# Painting plastic track



## Dunk2011 (May 21, 2006)

how do you paint plastic track?


----------



## 1976Cordoba (Sep 20, 2000)

1 - Buy paint
2 - Apply to track surface
3 - Clean up power rails as necessary

'doba


----------



## roadrner (Jul 21, 1999)

Before you do any painting, you should make sure the surface is clean of any oils, dirt, etc...... rr


----------



## Crimnick (May 28, 2006)

I plant on using Krylon plastic paint...I have a scheme to fill the slots with something and spray very light coats from different angles..


----------



## Scafremon (Dec 11, 2006)

Crimnick said:


> I plant on using Krylon plastic paint...I have a scheme to fill the slots with something and spray very light coats from different angles..


Crimnick: Curious if you have tried painting any track yet, and if so, how it went, tips, pitfalls, etc.


----------



## Crimnick (May 28, 2006)

No I havent...This is kinda my off season for the home track....The garage is un heated(in north west Ohio)....and I wasnt happy to see a couple pieces with corrosion on them ,having had the lay out up for a full season......after my temp christmass lay out in the basement....baby got cleaned and put to bed in a plastic tub under the pool table/ drapery cutting table...

Krylon seems like the best for a chip and peel free surface...it molecularly bonds with the plastic...or is supposed to....

I was going to use weather stripping to block off the slot...and spray very light coats of grey...then clean the rails with a mild abrasive...

As allways....you must do a test piece first....and what ever paint you choose....make sure it's ok to use on plastic....some paints have solvents that can melt certain kinds of plastic...

I saw some of the 1/32 guys actually used a coat of primer watered down and latex cut with water...


----------



## roadrner (Jul 21, 1999)

When I painted one of my HO layouts I overlaid the rails and the slot with the blue painter's tape, then burnished the tape down around the rails. The first thing was to clean the track and then make sure the joints were sealed/covered. I added a second layer of masking at the joints (bare metal foil) for added protecction. May have been overkill, but I didn't want to have to worry about paint run. Then at the joints I did a second covering of Bare Metal foil to make sure I had a good seal. Believe it or not, I still had a couple of joints that I had to clean up. Just take your time, make sure your tape/masking is burnished, and the paint is warmed if you're using cans. Send pix....:thumbsup: rr


----------



## Franko (Mar 16, 2005)

I used the method from hoslotcarracing.com and am very pleased with the results. Paint with a brush, no taping, scrape rails later.


----------



## roadrner (Jul 21, 1999)

Franko said:


> I used the method from hoslotcarracing.com and am very pleased with the results. Paint with a brush, no taping, scrape rails later.

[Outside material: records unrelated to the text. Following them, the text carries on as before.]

-- ==== Sys2Proof/Certificates/Slice0/Obligations.lean ====
section
/-! DEFINITION. The statements about the block: what each command, primitive and handler does, what it leaves unchanged,
what every step keeps, and what holds of runs. Each docstring names the rule of spec/ it comes from. -/

open Sys2Proof Sys2Proof.Machine

/-! ## Encoding -/

/-- Decoding the words of a command, with any words after them, gives the command and those words: no bit of an encoding is
dropped (R71 to R73, R76, R78). -/
def Obligations.DecodeInvertsEncode : Prop :=
  ∀ (i : Instr) (rest : List Word), i.payloadFits = true → decode (encode i ++ rest) = .ok (i, rest)

/-- "The rows are disjoint" (R72). -/
def Obligations.OpcodeRowsAreDisjoint : Prop :=
  ∀ (w : Word) (r r' : OpRow), r ∈ opRows → r' ∈ opRows → r.selects w = true → r'.selects w = true → r.pat = r'.pat

/-- The header words that decode to `ILLEGAL` are those of R77: (a) a reserved opcode, (b) a must-be-zero bit that is 1,
(c) a device the block does not have. -/
def Obligations.IllegalHeadersAreThoseListed : Prop :=
  ∀ (ndev : Nat) (w : Word) (p : List Word),
    decodeCommand ndev w p = .illegal ↔
      (opField w = 0x0 ∨ 0xC ≤ (opField w).toNat) ∨
      ((opField w = 0x1 ∨ opField w = 0x2 ∨ opField w = 0x6 ∨ opField w = 0x7 ∨ opField w = 0xB) ∧ operandField w ≠ 0) ∨
      ((opField w = 0x4 ∨ opField w = 0x5) ∧ ((devField w).val ≠ 0 ∨ operandField w ≠ 0)) ∨
      (opField w = 0x3 ∧ ((devField w).val ≠ 0 ∨ w.extractLsb' 1 7 ≠ 0)) ∨
      ((opField w = 0x1 ∨ opField w = 0x2 ∨ opField w = 0x6 ∨ opField w = 0x7 ∨ opField w = 0x8 ∨ opField w = 0x9 ∨
        opField w = 0xA ∨ opField w = 0xB) ∧ ndev ≤ (devField w).val)

/-- Words of 95_test_vectors.md section 2.2 decode to the commands they stand for, in a block with two devices. -/
def Obligations.SpecWordsDecode : Prop :=
  decodeCommand 2 0x1100 [] = .legal (.init 1) ∧ decodeCommand 2 0x2100 [] = .legal (.irqen 1) ∧
  decodeCommand 2 0x3001 [] = .legal (.gie true) ∧ decodeCommand 2 0x4000 [] = .legal .csenter ∧
  decodeCommand 2 0x8103 [] = .legal (.rxpeek 1 3) ∧ decodeCommand 2 0x9041 [] = .legal (.send 0 0x41) ∧
  decodeCommand 2 0xA102 [0x0011, 0xFF12] = .legal (.sendb 1 [0x11, 0x12]) ∧ decodeCommand 2 0x1200 [] = .illegal ∧
  decodeCommand 2 0x3100 [] = .illegal ∧ decodeCommand 2 0xD123 [] = .illegal

/-- A response word is the code of its status (`OK` 0, `EMPTY` 1, `FULL` 2, `ERR` 3) in bits 15 and 14, five zero bits, and
its value; its fields read back as its status and value (R74). -/
def Obligations.ResponseWordHoldsStatusAndValue : Prop :=
  (∀ v : BitVec 9,
    Response.word ⟨.ok, v⟩ = (0 : BitVec 2) ++ (0 : BitVec 5) ++ v ∧
    Response.word ⟨.empty, v⟩ = (1 : BitVec 2) ++ (0 : BitVec 5) ++ v ∧
    Response.word ⟨.full, v⟩ = (2 : BitVec 2) ++ (0 : BitVec 5) ++ v ∧
    Response.word ⟨.err, v⟩ = (3 : BitVec 2) ++ (0 : BitVec 5) ++ v) ∧
  ∀ r : Response, decodeResponse r.word = r ∧ r.word.extractLsb' 9 5 = 0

 Did you have any issue with brush strokes and thickness of coat? rr


----------



## Scafremon (Dec 11, 2006)

I need to think more about this whole painting thing.

My thought was to paint the track pieces before I even build the track. It would give me something to do while I still try and figure out what size track I am going to build, where I am going to put it, and how I am going to store it(since I don't have the room for a permanent track fixture in my home). I'm kind of dragging out the project, to make it more fun, since my normal process is to blaze on a new hobby real quick, and then burn out almost as quickly. I want this new hobby to be different.

I noticed on the gift track I built for a friend that the track pieces have different sheens to them, and that is why I thought about painting them - to get a consistent look. But since I am not sure how permanent of a layout I am going to have, maybe painting track pieces isn't a smart thing to do.

Yea, I need to think about this more, before I possibly ruin my whole investment in track pieces because I don't know what I am doing.


----------



## Crimnick (May 28, 2006)

Yes sir...I definately wouldnt paint it until its fully assembled in a permanent manner...

I am simply in awe of some of the detailed layouts out there...

If you have been surfing HO websites as much as I have...you probably allready saw this...but just in case:

http://www.geocities.com/brooklandsspeedway/speedway/index.htm

That is Cooooool daddio...


----------



## Franko (Mar 16, 2005)

roadrner said:


> Did you have any issue with brush strokes and thickness of coat? rr


No brush strokes visible. Used several thin coats.


----------



## roadrner (Jul 21, 1999)

Crimnick said:


> Yes sir...I definately wouldnt paint it until its fully assembled in a permanent manner...


 
Definitely wait or you'll be doing touch up everytime you setup and takedown the track.  rr


----------



## FastMann (Dec 19, 2006)

Krylon or Color Place, both available from Wal-Mart, are good. Use masking tape to cover the rails and sensors first!


----------